# TASK STATEMENT
Print nothing except the lines of the listing below from the line with "constructor" to the line with "(hc : CursorOk s) : Renormalizable", each exactly as written, both ends included.

********

/-- A legal word is executed as its command (60_exceptions.md R166). -/
theorem executeWord_legal {i : Instr} (hd : decodeWord w = .legal i) : executeWord w s = exec i s := by
  rw [executeWord, hd]

/-- With `BUSY = 0`, the word the host presents is executed in that step (00_scope.md R8). -/
theorem step_command {q : List HostStep} (hi : Idle s) (hq : s.host = .command w :: q) :
    step s = executeWord w { s with host := q } :=
  step_idle_cons hi hq

/-- `withFetchWord` makes the word the next one executed, whatever was in flight (log 1). -/
theorem step_withFetchWord (s : State) (w : Word) :
    step (s.withFetchWord 32 w.toNat) = executeWord w { s with inFlight := none } := by
  rw [State.withFetchWord, tableWord_toNat]
  exact step_command rfl rfl

/-- Settles O5: the step is `executeWord` of the word presented, and a word that decodes is executed as its command; the
word of a well-formed command decodes to it. -/
theorem stepRunsTheDecodedCommand : Obligations.StepRunsTheDecodedCommand := by
  unfold Obligations.StepRunsTheDecodedCommand
  constructor
  · intro s w q i hi hq hd
    exact (step_command hi hq).trans (executeWord_legal hd)
  · intro s i hwf
    exact (step_withFetchWord s (encode i)).trans (executeWord_legal (decodeWord_encode hwf))

end Machine

end Sys2Proof
end

section
/-! PROOFS. The invariant (10_state.md R39, 43_normalize_bits.md R143, 41_lifecycle_init.md R116): a command leaves the coder of
an active lifetime in range, and every step keeps the invariant, with `BUSY` 0 or 1. -/

namespace Sys2Proof.Machine

variable {s t : State}

/-! ### The coder after a command -/

/-- A coder from which renormalization ends in range, or runs out of bytes (43_normalize_bits.md R147). -/
def Renormalizable (s : State) : Prop :=
  1 ≤ s.rng.toNat ∧ s.rng.toNat ≤ 2 ^ 31 ∧ s.val.toNat < s.rng.toNat ∧ CursorOk s

theorem renormalizable_loadCoder {rng val : Nat} (h1 : 1 ≤ rng) (h31 : rng ≤ 2 ^ 31) (hv : val < rng)
    (hc : CursorOk s) : Renormalizable (loadCoder rng val s) := by
  have hr : (loadCoder rng val s).rng.toNat = rng := toNat_ofNat_of_lt (by omega)
  have hval : (loadCoder rng val s).val.toNat = val := toNat_ofNat_of_lt (by omega)
  unfold Renormalizable
  rw [hr, hval]
  exact ⟨h1, h31, hv, hc⟩

theorem coderOk_of_exhausted (h : s.state = .exhausted) : CoderOk s := by
  rintro (hl | hl)
  · exact absurd (h.symm.trans hl) (by decide)
  · exact absurd (h.symm.trans hl) (by decide)

theorem completeInit_coderOk (hr : RangeOk s) (hc : CursorOk s) : CoderOk (completeInit s) := fun _ => ⟨hr, hc⟩

theorem completeDecode_coderOk (w : Word) (hr : RangeOk s) (hc : CursorOk s) : CoderOk (completeDecode w s) :=
  fun _ => ⟨hr, hc⟩

/-- A command that ends in a renormalization leaves its coder in range, or `STATE = EXHAUSTED`. -/
theorem finish_coderOk {complete : State → State} {u : State}
    (hcomplete : ∀ v, RangeOk v → CursorOk v → CoderOk (complete v)) (hu : Renormalizable u)
    (h : finish complete (normalize u) = .next t) : CoderOk t := by
  obtain ⟨h1, h31, hv, hc⟩ := hu
  rcases normalize_closed u h1 h31 hv hc with ⟨-, he, hrange, hcur⟩ | ⟨-, v, he, -⟩
  · rw [he] at h
    cases h
    exact hcomplete _ hrange hcur
  · rw [he] at h
    cases h
    exact coderOk_of_exhausted rfl

/-- `INIT` loads a coder of range 128 behind one unread bit (41_lifecycle_init.md R113, R114). -/
theorem execInit_coderOk (h : execInit s = .next t) : CoderOk t := by
  unfold execInit at h
  cases hs : s.stream with
  | nil =>
    rcases readBitsInto_spec Config.initBits 0 (emptyCursor s) with ⟨hn, -⟩ | ⟨-, u, he, -⟩
    · rw [length_unreadBits, emptyCursor_stream, emptyCursor_ccnt, hs] at hn
      exact absurd hn (by decide)
    · rw [readBits, he] at h
      cases h
      exact coderOk_of_exhausted rfl
  | cons b rest =>
    rw [Config.initBits, readBits_seven (emptyCursor s) b rest rfl hs] at h
    have hval : 127 - b.toNat / 2 < 128 := by omega
    exact finish_coderOk (fun _ => completeInit_coderOk)
      (renormalizable_loadCoder (by decide) (by decide) hval rfl) h

/-- `DECLOGP`'s scale is at least 1 from a coder in range (42_symbol_decode.md R134). -/
theorem logpScale_pos {rng : Nat} {logp : BitVec 5} (hl : logpLegal logp) (hr : 2 ^ 23 < rng) : 1 ≤ logpScale rng logp := by
  have hpow : 2 ^ logp.toNat ≤ 2 ^ 23 := Nat.pow_le_pow_right (by decide) hl
  exact Nat.div_pos (hpow.trans hr.le) (Nat.two_pow_pos _)

theorem logpUpdate_renormalizable {logp : BitVec 5} (hl : logpLegal logp) (hr : RangeOk s) (hc : CursorOk s) :
    Renormalizable (logpUpdate (logpScale s.rng.toNat logp) s) := by
  obtain ⟨h23, h31, hv⟩ := hr
  have hpos := logpScale_pos hl h23
  have hle : logpScale s.rng.toNat logp ≤ s.rng.toNat := Nat.div_le_self _ _
  unfold logpUpdate
  split
  · exact renormalizable_loadCoder (by omega) (by omega) (by omega) hc
  · exact renormalizable_loadCoder (by omega) (by omega) (by omega) hc

theorem runDeclogp_coderOk {logp : BitVec 5} (hl : logpLegal logp) (hr : RangeOk s) (hc : CursorOk s)
    (h : runDeclogp logp s = .next t) : CoderOk t :=
  finish_coderOk (fun _ => completeDecode_coderOk _) (logpUpdate_renormalizable hl hr hc) h

/-- From a coder in range no quotient of a decode is by 0, so the decoded symbol holds the spec's position
(42_symbol_decode.md R122, R128). -/
theorem icdfSymbol_holds {e : Entries} {nsym : Nat} (ht : TableOk e nsym) (hr : RangeOk s) :
    icdfScale e s = s.rng.toNat / e 0 ∧ SymbolHolds e nsym (icdfPosition (e 0) s) (icdfSymbol e nsym s) := by
  obtain ⟨h23, -, -⟩ := hr
  have hft := ht.ft_pos
  have hftm := ht.ft_max
  have hscale : icdfScale e s = s.rng.toNat / e 0 := if_neg (by omega)
  have hpos : s.rng.toNat / e 0 ≠ 0 := (Nat.div_pos (by omega) hft).ne'
  have hfs : scaledPosition (e 0) (floorDiv s.val.toNat (icdfScale e s)) = icdfPosition (e 0) s := by
    rw [hscale, floorDiv, if_neg hpos]
    rfl
  have hlt : icdfPosition (e 0) s < e 0 := Nat.sub_lt hft (lt_min (Nat.succ_pos _) hft)
  refine ⟨hscale, ?_⟩
  rw [icdfSymbol, hfs]
  exact search_holds ht hlt

theorem icdfUpdate_renormalizable {e : Entries} {nsym : Nat} (ht : TableOk e nsym) (hr : RangeOk s) (hc : CursorOk s) :
    Renormalizable (icdfUpdate e (icdfSymbol e nsym s) s) := by
  obtain ⟨hscale, hk⟩ := icdfSymbol_holds ht hr
  obtain ⟨h23, h31, hv⟩ := hr
  have ⟨_, hlow, hhigh⟩ := hk
  obtain ⟨h128, -, -, hcut, htop⟩ :=
    icdf_arith h23 hv ht.ft_pos ht.ft_max hlow hhigh (hk.bounds ht).2
  unfold icdfUpdate
  simp only [hscale]
  split
  · next hpos =>
    obtain ⟨hval, hmin, hmax⟩ := hcut hpos
    exact renormalizable_loadCoder (by omega) (by omega) hval hc
  · next hzero =>
    obtain ⟨hval, hmin⟩ := htop (Nat.eq_zero_of_not_pos hzero)
    exact renormalizable_loadCoder (by omega) (by omega) hval hc

theorem runDecicdf_coderOk {tbase : Addr} {nsym : BitVec 8} (hr : RangeOk s) (hc : CursorOk s)
    (h : runDecicdf tbase nsym s = .next t) : CoderOk t := by
  unfold runDecicdf at h
  dsimp only at h
  split at h
  · next hwf =>
    have ht := (tableWellFormed_iff _ _).mp hwf
    exact finish_coderOk (fun _ => completeDecode_coderOk _) (icdfUpdate_renormalizable ht hr hc) h
  · cases h

/-- The dispatch checks change no register of the coder. -/
theorem whenReady_coderOk {run : State → Host.Outcome State Fault Refusal} (hs : CoderOk s)
    (hrun : RangeOk s → CursorOk s → run s = .next t → CoderOk t) (h : whenReady s run = .next t) : CoderOk t := by
  rcases whenReady_cases s run with ⟨-, he⟩ | ⟨-, he⟩ | ⟨hl, he⟩
  · rw [he] at h
    cases h
    exact hs
  · rw [he] at h
    cases h
    exact hs
  · obtain ⟨hr, hc⟩ := hs hl
    exact hrun hr hc (he.symm.trans h)

theorem exec_coderOk {i : Instr} (hs : CoderOk s) (h : exec i s = .next t) : CoderOk t := by
  cases i with
  | init => exact execInit_coderOk h
  | declogp logp =>
    rw [show exec (.declogp logp) s = execDeclogp logp s from rfl, execDeclogp] at h
    split at h
    · next hl => exact whenReady_coderOk hs (runDeclogp_coderOk hl) h
    · cases h
      exact hs
  | decicdf tbase nsym =>
    rw [show exec (.decicdf tbase nsym) s = execDecicdf tbase nsym s from rfl, execDecicdf] at h
    split at h
    · exact whenReady_coderOk hs runDecicdf_coderOk h
    · cases h
      exact hs
  | lutrd idx =>
    cases h
    exact hs

/-! ### How a command ends -/

/-- The ways a command that answers a next state ends (60_exceptions.md R160 to R166): with a failure that changes `ERR` alone,
with the stream drained, or with the completion of its own kind. -/
inductive Ends (i : Instr) (s : State) : State → Prop where
  | illegal : Ends i s (raiseIllegal s)
  | notReady (hs : s.state = .uninit) : Ends i s (raiseNotReady s)
  | stillExhausted (hs : s.state = .exhausted) : Ends i s (reportExhausted s)
  | drained : Ends i s (raiseExhausted (drained s))
  | init {n : Nat} {u : State} (hi : i = .init) (hu : Took n s u) : Ends i s (completeInit u)
  | decode {n : Nat} {u : State} (w : Word) (hi : i ≠ .init) (hu : Took n s u) : Ends i s (completeDecode w u)
  | lutrd (w : Word) (hi : i ≠ .init) : Ends i s (completeLutrd w s)

theorem exec_ends {i : Instr} (h : exec i s = .next t) : Ends i s t := by
  have ends {u : State} (he : exec i s = .next u) (hu : Ends i s u) : Ends i s t := by
    rw [he] at h
    cases h
    exact hu
  cases i with
  | init =>
    rcases execInit_cases s with ⟨n, u, he, hu⟩ | he
    · exact ends he (.init rfl hu)
    · exact ends he .drained
  | declogp logp =>
    rcases execDeclogp_cases logp s with ⟨-, he⟩ | ⟨-, hs, he⟩ | ⟨-, hs, he⟩ | ⟨-, -, ⟨n, u, w, he, hu⟩ | he⟩
    · exact ends he .illegal
    · exact ends he (.notReady hs)
    · exact ends he (.stillExhausted hs)
    · exact ends he (.decode w (by simp) hu)
    · exact ends he .drained
  | decicdf tbase nsym =>
    rcases execDecicdf_cases tbase nsym s with
      ⟨-, he⟩ | ⟨-, ⟨hs, he⟩ | ⟨hs, he⟩ | ⟨-, -, he⟩ | ⟨-, -, ⟨n, u, w, he, hu⟩ | he⟩⟩
    · exact ends he .illegal
    · exact ends he (.notReady hs)
    · exact ends he (.stillExhausted hs)
    · exact absurd (he.symm.trans h) (by simp)
    · exact ends he (.decode w (by simp) hu)
    · exact ends he .drained
  | lutrd idx => exact ends rfl (.lutrd _ (by simp))

/-- A command that ends leaves `ERR` with the `STATE` it goes with (41_lifecycle_init.md R116). -/
theorem Ends.statusOk {i : Instr} (h : Ends i s t) : StatusOk t := by
  cases h with
  | illegal => exact ⟨nofun, nofun⟩
  | notReady hs => exact ⟨nofun, fun _ => hs⟩
  | stillExhausted hs => exact ⟨fun _ => hs, nofun⟩
  | drained => exact ⟨fun _ => rfl, nofun⟩
  | init => exact ⟨nofun, nofun⟩
  | decode => exact ⟨nofun, nofun⟩
  | lutrd => exact ⟨nofun, nofun⟩

/-! ### Every step -/

theorem executeWord_inv {w : Word} (hs : Inv s) (h : executeWord w s = .next t) : Inv t := by
  obtain ⟨hcoder, -, htable⟩ := hs
  unfold executeWord at h
  split at h
  · cases h
    exact ⟨hcoder, ⟨nofun, nofun⟩, htable⟩
  · exact ⟨exec_coderOk hcoder h, (exec_ends h).statusOk, (exec_coreStep h).table ▸ htable⟩

theorem readPort_inv (a : BitVec 3) (hs : Inv s) : Inv (readPort a s) := by
  rw [readPort_eq]
  exact hs

theorem writeTable_inv (a : Addr) (v : Word) (hs : Inv s) : Inv (writeTable a v s) := by
  obtain ⟨hcoder, hstatus, htable⟩ := hs
  exact ⟨hcoder, hstatus, tblWrite_wf a v htable⟩

/-- Reset ends every lifetime, so the table memory alone matters. -/
theorem applyReset_inv (htable : TableMem.wf s.table = true) : Inv (applyReset s) :=
  ⟨nofun, ⟨nofun, nofun⟩, htable⟩

theorem idleStep_inv {h : HostStep} (hs : Inv s) (he : idleStep h s = .next t) : Inv t := by
  have htable : TableMem.wf s.table = true := hs.2.2
  cases h with
  | command w => exact executeWord_inv hs he
  | setStream bytes => cases he; exact hs
  | writeTable a v => cases he; exact writeTable_inv a v hs
  | readReg a => cases he; exact readPort_inv a hs
  | reset => cases he; exact applyReset_inv htable
  | resetDuring w n =>
    rcases executeWord_answers w s with ⟨u, hu⟩ | ⟨hu, -⟩
    · cases (resetDuring_next n hu).symm.trans he
      exact applyReset_inv htable
    · cases (resetDuring_refused n hu).symm.trans he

********

# TASK ANSWER
  constructor
  · intro s w q i hi hq hd
    exact (step_command hi hq).trans (executeWord_legal hd)
  · intro s i hwf
    exact (step_withFetchWord s (encode i)).trans (executeWord_legal (decodeWord_encode hwf))

end Machine

end Sys2Proof
end

section
/-! PROOFS. The invariant (10_state.md R39, 43_normalize_bits.md R143, 41_lifecycle_init.md R116): a command leaves the coder of
an active lifetime in range, and every step keeps the invariant, with `BUSY` 0 or 1. -/

namespace Sys2Proof.Machine

variable {s t : State}

/-! ### The coder after a command -/

/-- A coder from which renormalization ends in range, or runs out of bytes (43_normalize_bits.md R147). -/
def Renormalizable (s : State) : Prop :=
  1 ≤ s.rng.toNat ∧ s.rng.toNat ≤ 2 ^ 31 ∧ s.val.toNat < s.rng.toNat ∧ CursorOk s

theorem renormalizable_loadCoder {rng val : Nat} (h1 : 1 ≤ rng) (h31 : rng ≤ 2 ^ 31) (hv : val < rng)
    (hc : CursorOk s) : Renormalizable (loadCoder rng val s) := by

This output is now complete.